A substantial strand focuses on philosophy of mind and the relation between mind and body, comparing forms of dualism with physicalist approaches such as behaviourism, functionalism, type-identity theory, and eliminative materialism. These discussions draw on well-known thought experiments and arguments (for example, zombies, Mary, inverted qualia, and issues around introspection, explanation, and multiple realisability).
Another major theme is epistemology and metaphysics: what knowledge is, how it is justified, and whether sceptical challenges can be answered. The podcast covers the tripartite account of knowledge and Gettier-style problems, as well as perception (direct and indirect realism and idealism) and debates over reason, intuition, deduction, and innate knowledge.
The philosophy of religion also features prominently, including classical arguments for God’s existence (cosmological, teleological/design, and ontological arguments), debates about God’s attributes, the problem of evil, and questions about whether religious language is meaningful.

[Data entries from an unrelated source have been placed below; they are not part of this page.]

/-- A partition becomes FREE: its keys are destroyed, and its granules' bands return to the free pool (10_memory.md R320). -/
def Dev.freePart (d : Dev) (p : Nat) : Dev :=
  let q := d.part p
  let d1 := (q.grans.flatMap (fun g => g.bands)).foldl (fun d e =>
    d.setChan e.1 { d.chan e.1 with bands := (d.chan e.1).bands.erase e.2 }) (d.dropKeys p)
  d1.setPart p Part.init

/-- Every reset agent of the partition has confirmed: its contexts advance, and it is back in service, or FREE where a
scrub of PART_DESTROY ended meanwhile. -/
def Dev.endPartReset (d : Dev) (p : Nat) : Dev :=
  let q := d.part p
  let d1 := d.setPart p { q with st := if q.scrub then 2 else 1, resetWait := none }
  let d2 := match q.resident with
    | some s => if (d1.ctx (16 * p + s)).tear.isSome then d1.finishTear (16 * p + s) else d1.doFences p
    | none => d1.doFences p
  let d3 := match q.resetWait with
    | some (f, key) => d2.answerReset (some (f, key)) (16 * p + q.resident.getD 0) 0 2
    | none => d2
  (if q.destroying && !q.scrub then d3.freePart p else d3).settleFaults

end Sys2Proof.Machine
end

Ethics content ranges from normative theories—utilitarianism, Kantian deontology, Aristotelian virtue ethics, natural law, and situation ethics—to metaethics (moral realism and anti-realism). Applied ethics topics include abortion, euthanasia, sexual ethics, animal ethics and eating animals, war and peace, and business ethics. Some episodes provide short introductions alongside longer, more detailed discussions, and there is also attention to foundational philosophical “key terms” used in argument and analysis.